Still getting alerts for deleted services

Posted: Thu May 27, 2021 12:50 pm
by uocken
We had a large number of similar services go into a Critical state (on purpose, there's maintenance occurring), and we went to put them in downtime, and the downtime state wouldn't stick, so we deactivated them temporarily. Alerts continued to come. We then mass acknowledged the critical services, and still got alerts. We then disabled notifications for these services, and still got alerts. We rebooted the entire server, still got alerts. Placed them in downtime again, this time it stuck, but still got alerts. The configuration of the services shows the acknowledgements, downtime, disable notifications, still getting alerts. In desperation, we gave up and deleted the services entirely, yet we're still getting alerts. We've killed and restarted all nagios and ndo2db services multiple times... no change. I checked the services cfg files for the affected servers, and the alerting services aren't in the cfg files.

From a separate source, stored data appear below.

theorem feedIndex_eq (a : Word) (b : Byte) : feedIndex a b = a.setWidth 8 ^^^ b := by
  have hmask : (0xFF#32).setWidth 8 = BitVec.allOnes 8 := by decide
  rw [feedIndex, zext32, BitVec.setWidth_and, BitVec.setWidth_xor, hmask, BitVec.and_allOnes]
  simp

/-- Eight rounds of ACC with a word XORed in: a step with the low byte of the word, and the rest of the word
is still to come. -/
theorem crcRounds_eight_xor (a c : Word) :
    crcRounds 8 (a ^^^ c) = crcStep a (c.setWidth 8) ^^^ c >>> 8 := by
  rw [crcRounds_eight, crcStep, feedIndex_eq, BitVec.setWidth_xor, BitVec.ushiftRight_xor_distrib, BitVec.xor_assoc]

/-- The step is eight rounds of ACC with the byte XORed in (R67). -/
theorem crcStep_eq_crcRounds (a : Word) (b : Byte) : crcStep a b = crcRounds 8 (a ^^^ zext32 b) := by
  have hrest : zext32 b >>> 8 = 0#32 := by
    apply BitVec.eq_of_getLsbD_eq
    intro k _
    simp [zext32]
  rw [crcRounds_eight_xor, hrest, BitVec.xor_zero]
  simp [zext32]

theorem crcStep_injective_acc (b : Byte) : Function.Injective (crcStep · b) := by
  intro a a' h
  simp only [crcStep_eq_crcRounds] at h
  exact (BitVec.xor_left_inj _).1 (crcRounds_injective 8 h)

theorem crcStep_injective_byte (a : Word) : Function.Injective (crcStep a) := by
  intro b b' h
  simp only [crcStep_eq_crcRounds] at h
  exact zext32_injective ((BitVec.xor_right_inj _).1 (crcRounds_injective 8 h))

/-- Settles O33: the step is eight rounds, and a round is the function iterated. -/
theorem bitSerialStepAgrees : Obligations.BitSerialStepAgrees := by
  unfold Obligations.BitSerialStepAgrees
  intro b s
  rw [exec_eq, performedState, crcStep_eq_crcRounds, crcRounds_eq_iterate]
  rfl

/-- Settles O34: an injective map of the finitely many words is bijective. -/
theorem feedIsBijective : Obligations.FeedIsBijective := by
  unfold Obligations.FeedIsBijective
  exact fun b => Finite.injective_iff_bijective.1 (crcStep_injective_acc b)

/-! ### Whole buffers (R65, R70) -/

/-- Settles O31: one more byte is one more step of the fold; the check value is one run of nine bytes. -/
theorem wholeBufferFunction : Obligations.WholeBufferFunction := by
  unfold Obligations.WholeBufferFunction
  refine ⟨crcFold_nil, fun a b bs => ?_, fun bs => rfl, by decide +kernel, crc32_nil⟩
  rw [crcFold_append]
  rfl

/-- Feeding the four bytes of a word, low byte first, is 32 rounds of ACC with the word XORed in. -/
theorem crcFold_wordBytes (a c : Word) : crcFold a (wordBytes c) = crcRounds 32 (a ^^^ c) := by
  have hbyte (n : Nat) : c.extractLsb' n 8 = (c >>> n).setWidth 8 := by
    apply BitVec.eq_of_getLsbD_eq
    intro k hk
    simp [hk]
  have hnext (x : Word) (n : Nat) :
      crcRounds 8 (x ^^^ c >>> n) = crcStep x (c.extractLsb' n 8) ^^^ c >>> (n + 8) := by
    rw [crcRounds_eight_xor, hbyte, BitVec.shiftRight_add]
  have hfirst := hnext a 0
  have hdone : c >>> 32 = 0#32 := BitVec.ushiftRight_eq_zero (by decide)
  simp only [BitVec.ushiftRight_zero, Nat.zero_add] at hfirst
  calc crcFold a (wordBytes c)
    _ = crcRounds 8 (crcRounds 8 (crcRounds 8 (crcRounds 8 (a ^^^ c)))) := by
      rw [hfirst, hnext _ 8, hnext _ 16, hnext _ 24, hdone, BitVec.xor_zero]
      rfl
    _ = crcRounds 32 (a ^^^ c) := rfl

/-- Settles O35: ACC and the checksum's bytes cancel to the final XOR, whatever the buffer. -/
theorem checksumResidue : Obligations.ChecksumResidue := by
  unfold Obligations.ChecksumResidue
  rintro bs c rfl
  have hcancel : crcFold crcInitialAcc bs ^^^ crc32 bs = crcFinalXor := by
    rw [crc32, crcResult, ← BitVec.xor_assoc, BitVec.xor_self, BitVec.zero_xor]
  have hresidue : crcRounds 32 crcFinalXor = 0xDEBB20E3#32 := by decide +kernel
  rw [crcFold_append]
  exact (crcFold_wordBytes _ _).trans (hcancel ▸ hresidue)

/-! ### The words of the two commands (R63, R64) -/

/-- The fields of a legal word are those of one command. -/
theorem exists_splitFields_of_legal (w : Word) (h : isIllegal w ≠ true) :
    ∃ i, splitFields w = ⟨opcodeOf i, 0#12, idxOf i, immOf i⟩ := by
  obtain ⟨i, rfl⟩ := (isIllegal_eq_false_iff w).1 (Bool.not_eq_true _ ▸ h)
  exact ⟨i, splitFields_encode i⟩

theorem eq_crcInit_of_opcodeOf (i : Instr) (h : opcodeOf i = 0x01#8) : i = .crcInit := by
  revert h
  cases i <;> simp [opcodeOf]

theorem exists_eq_crcFeed_of_opcodeOf (i : Instr) (h : opcodeOf i = 0x02#8) : ∃ b, i = .crcFeed b := by
  revert h
  cases i <;> simp [opcodeOf]

/-- OP = 0x01 is CRC.INIT's alone, which has one word. -/
theorem isIllegal_of_op_crcInit (w : Word) (hop : w.extractLsb' 24 8 = 0x01#8) (hw : w ≠ encode .crcInit) :
    isIllegal w = true := by
  by_contra hlegal
  obtain ⟨i, hi⟩ := exists_splitFields_of_legal w hlegal
  obtain rfl := eq_crcInit_of_opcodeOf i ((congrArg FormatC.op hi).symm.trans hop)
  exact hw (encode_eq_of_splitFields hi).symm

/-- Bits 23:8 are RSV and IDX, the fields CRC.FEED does not use (R47). -/
theorem rsv_append_idx (w : Word) : (splitFields w).rsv ++ (splitFields w).idx = w.extractLsb' 8 16 :=
  BitVec.extractLsb'_append_extractLsb'_eq_extractLsb' rfl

At this point, I can only assume there's a backup of stale notifications -- though they all report current times somehow, but we don't know how to clear them. That, or whatever process handles alerting is using some orphaned info in the database, not the cfg files, to run these checks and continues to alert -- despite none of the GUI logs showing the alerts or notifications.

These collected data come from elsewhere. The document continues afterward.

-- ==== Sys2Proof/Config.lean ====
section
/-! DEFINITION. The configuration record `Cfg` of 00_scope.md rule R5, the draws the environment makes
(40_framer.md rule R104), and the open constants: each is `opaque` with no body, so no proof can learn its value. -/

namespace Sys2Proof

/-- The level of a line: Low or High (R11, R26). -/
inductive Level
  | low
  | high
deriving DecidableEq, Repr, Inhabited

/-- `SPI_BIT_ORDER` (R5, 20_memory.md R58). No rule reads it. PRESUMED: that these are its two values (log 10). -/
inductive BitOrder
  | msbFirst
  | lsbFirst
deriving DecidableEq, Repr, Inhabited

/-- A register command: "a `(opcode: u8, payload: ordered sequence of bytes or none)` pair" (00_scope.md, glossary). -/
structure RegCmd where
  op      : Byte
  payload : Option (List Byte)
deriving DecidableEq, Repr, Inhabited

/-- One draw of the environment for one frame (40_framer.md R104): `bf = some k` makes the frame fail after its
first `k` bytes, and `csf` is the chip-select level such a failure leaves. -/
structure BusDraw where
  bf  : Option Nat
  csf : Bool
deriving DecidableEq, Repr, Inhabited

/-- The configuration of one block instance (00_scope.md R5). Nothing changes a field after construction (R34).
`INIT_TABLE_PREFIX : Bool → List (u8 × Option (List u8))` is held as its two values, so that a configuration is
plain data (log 1). A field's default is the spec's own default for it (R5). -/
structure Cfg where
  /-- `W`, the width in pixels. -/
  w : Word16
  /-- `H`, the height in pixels. -/
  h : Word16
  /-- `MAX_W`. -/
  maxW : Nat := 65535
  /-- `MAX_H`. -/
  maxH : Nat := 65535
  /-- `HAS_DC`: the command/data select line is wired. -/
  hasDc : Bool := true
  /-- `HAS_CS`: the chip-select line is wired. -/
  hasCs : Bool := true
  /-- `HAS_RST`: the optional hardware reset line is wired (R4). -/
  hasRst : Bool
  /-- `ORIENTATION_DEFAULT`. -/
  orientationDefault : Byte
  /-- `ORIENT`, an opaque pass-through byte (R34, R123). -/
  orient : Byte := orientationDefault
  /-- `EXT_VCC`. -/
  extVcc : Bool := false
  /-- `INIT_TABLE_PREFIX(false)`. -/
  initTablePlain : List RegCmd
  /-- `INIT_TABLE_PREFIX(true)`. -/
  initTableExtVcc : List RegCmd
  /-- `MADCTL_OPCODE`. -/
  madctlOpcode : Byte
  /-- `CS_ACTIVE_LEVEL`. -/
  csActiveLevel : Level
  /-- `DC_COMMAND_LEVEL`. -/
  dcCommandLevel : Level
  /-- `SPI_MODE`, opaque. -/
  spiMode : Nat
  /-- `SPI_BIT_ORDER`. -/
  spiBitOrder : BitOrder
  /-- `SPI_CLOCK_HZ`. -/
  spiClockHz : Nat
  /-- `FB_INIT`, a list of `N_FB` bytes. -/
  fbInit : List Byte
deriving DecidableEq, Repr

/-- `N_FB = 2 · W · H`, in unbounded naturals (R7). -/
def Cfg.nFb (c : Cfg) : Nat := 2 * c.w.toNat * c.h.toNat

/-- `INIT_TABLE_PREFIX(e)` (R5, 41_init_sequencer.md R125). -/
def Cfg.initTablePrefix (c : Cfg) (e : Bool) : List RegCmd :=
  if e then c.initTableExtVcc else c.initTablePlain

/-- The table this instance replays, `INIT_TABLE_PREFIX(EXT_VCC)` (R125). -/
def Cfg.initTable (c : Cfg) : List RegCmd := c.initTablePrefix c.extVcc

namespace Config

/-- The instance's `W - 1`, open: any value that R6 admits under the default bound (log 2). -/
opaque widthPred : Fin 65535
/-- The instance's `H - 1`, open in the same way (log 2). -/
opaque heightPred : Fin 65535
/-- The instance's `HAS_RST`, open (R5: "free"). -/
opaque hasRst : Bool
/-- `ORIENTATION_DEFAULT`, open (92_eei_decisions.md D25). -/
opaque orientationDefault : Byte
/-- `INIT_TABLE_PREFIX`, open (D25). -/
opaque initTablePrefix : Bool → List RegCmd
/-- `MADCTL_OPCODE`, open (D25). -/
opaque madctlOpcode : Byte
/-- `CS_ACTIVE_LEVEL`, open (D7). -/
opaque csActiveLevel : Level
/-- `DC_COMMAND_LEVEL`, open (D8). -/
opaque dcCommandLevel : Level
/-- `SPI_MODE`, open (D9). -/
opaque spiMode : Nat
/-- `SPI_BIT_ORDER`, open (D9). -/
opaque spiBitOrder : BitOrder
/-- `SPI_CLOCK_HZ`, open (D9). -/
opaque spiClockHz : Nat
/-- Byte `a` of `FB_INIT`, open (D24). -/
opaque fbInitByte : Nat → Byte
/-- The `n`-th bus-fault draw that `State.draws` does not list, open (40_framer.md R104, log 3). -/
opaque busDraw : Nat → BusDraw

/-- The configuration of the instance that `State.reset` powers on: every open parameter is an open constant, the
spec's defaults stand where the spec gives one, and both required lines are present (log 2). -/
def cfg : Cfg where
  w := BitVec.ofNat 16 (widthPred.val + 1)
  h := BitVec.ofNat 16 (heightPred.val + 1)
  hasRst := hasRst
  orientationDefault := orientationDefault
  initTablePlain := initTablePrefix false
  initTableExtVcc := initTablePrefix true
  madctlOpcode := madctlOpcode
  csActiveLevel := csActiveLevel
  dcCommandLevel := dcCommandLevel
  spiMode := spiMode
  spiBitOrder := spiBitOrder
  spiClockHz := spiClockHz
  fbInit := (List.range (2 * (BitVec.ofNat 16 (widthPred.val + 1)).toNat
    * (BitVec.ofNat 16 (heightPred.val + 1)).toNat)).map fbInitByte

end Config

end Sys2Proof
end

Any guidance would be appreciated.

Note: We are running version Nagios XI 5.6.3, we will soon be upgrading to the latest version.

Re: Still getting alerts for deleted services

Posted: Thu May 27, 2021 2:04 pm
by dchurch
Try clearing the event queue by logging into the Nagios XI machine as root and running these commands:

Code: Select all

service crond stop
service nagios stop
service ndo2db stop
mysql -u root -pnagiosxi nagiosxi <<< 'truncate table xi_events; truncate table xi_meta; truncate table xi_eventqueue;'
service mysqld restart
service httpd restart
service ndo2db start
service nagios start
service crond start

Re: Still getting alerts for deleted services

Posted: Thu May 27, 2021 6:01 pm
by uocken
I'll give that a shot and report back the result, thanks!

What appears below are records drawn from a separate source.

-- ==== Sys2Proof/WellFormed.lean ====
section
/-! DEFINITION. Which instructions and which configurations are well formed. -/

namespace Sys2Proof

/-- A DATA payload fits the u32 length field (30_encoding.md R71, R72). -/
def payloadFits (payload : List Byte) : Bool := decide (payload.length < 2 ^ 32)

/-- "a list of exactly `2·w·h` bytes" (43_frame_memory_ops.md R167, 30_encoding.md R76). -/
def sourceFits (w h : Word16) (pix : List Byte) : Bool := decide (pix.length = 2 * w.toNat * h.toNat)

/-- An instruction whose operands the request encoding can carry (R71, R76). Every other operand field has its exact
width in its type. -/
def Instr.wf : Instr → Bool
  | .cmd _ => true
  | .data payload => payloadFits payload
  | .reset => true
  | .init => true
  | .present => true
  | .setpx _ _ _ => true
  | .getpx _ _ => true
  | .fill _ => true
  | .blit _ _ w h pix => sourceFits w h pix
  | .rgb565 _ _ _ => true
  | .swreset => true
  | .slpout => true
  | .dispon => true
  | .caset _ _ => true
  | .paset _ _ => true
  | .ramwr _ => true
  | .madctl _ => true

/-- "A configuration is **admitted** only if `1 ≤ W ≤ MAX_W` and `1 ≤ H ≤ MAX_H`" (00_scope.md R6). -/
def Cfg.admitted (c : Cfg) : Bool :=
  decide (1 ≤ c.w.toNat) && decide (c.w.toNat ≤ c.maxW) && decide (1 ≤ c.h.toNat) && decide (c.h.toNat ≤ c.maxH)

/-- `FB_INIT` is a "List u8 of length 2·W·H" (R5). -/
def Cfg.fbInitFits (c : Cfg) : Bool := decide (c.fbInit.length = c.nFb)

end Sys2Proof
end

Re: Still getting alerts for deleted services

Posted: Thu May 27, 2021 7:05 pm
by uocken
Sadly, this didn't help. Still getting alerts for services that no longer exist.

Re: Still getting alerts for deleted services

Posted: Fri May 28, 2021 11:38 am
by uocken
Okay, we found out more information. Apparently, our notifications were up to 20 hours behind. What's odd is that the notification uses a date/time value of when the notification was SENT, not when the alert was generated.

This seems like a major flaw.

This is the line in the notification template that shows the send time: Date/Time: %datetime%
Shouldn't %datetime% be the time the alert was generated, not when the notification was sent?

The system seems to be catching up as of this morning, since we are now about 1 hour behind.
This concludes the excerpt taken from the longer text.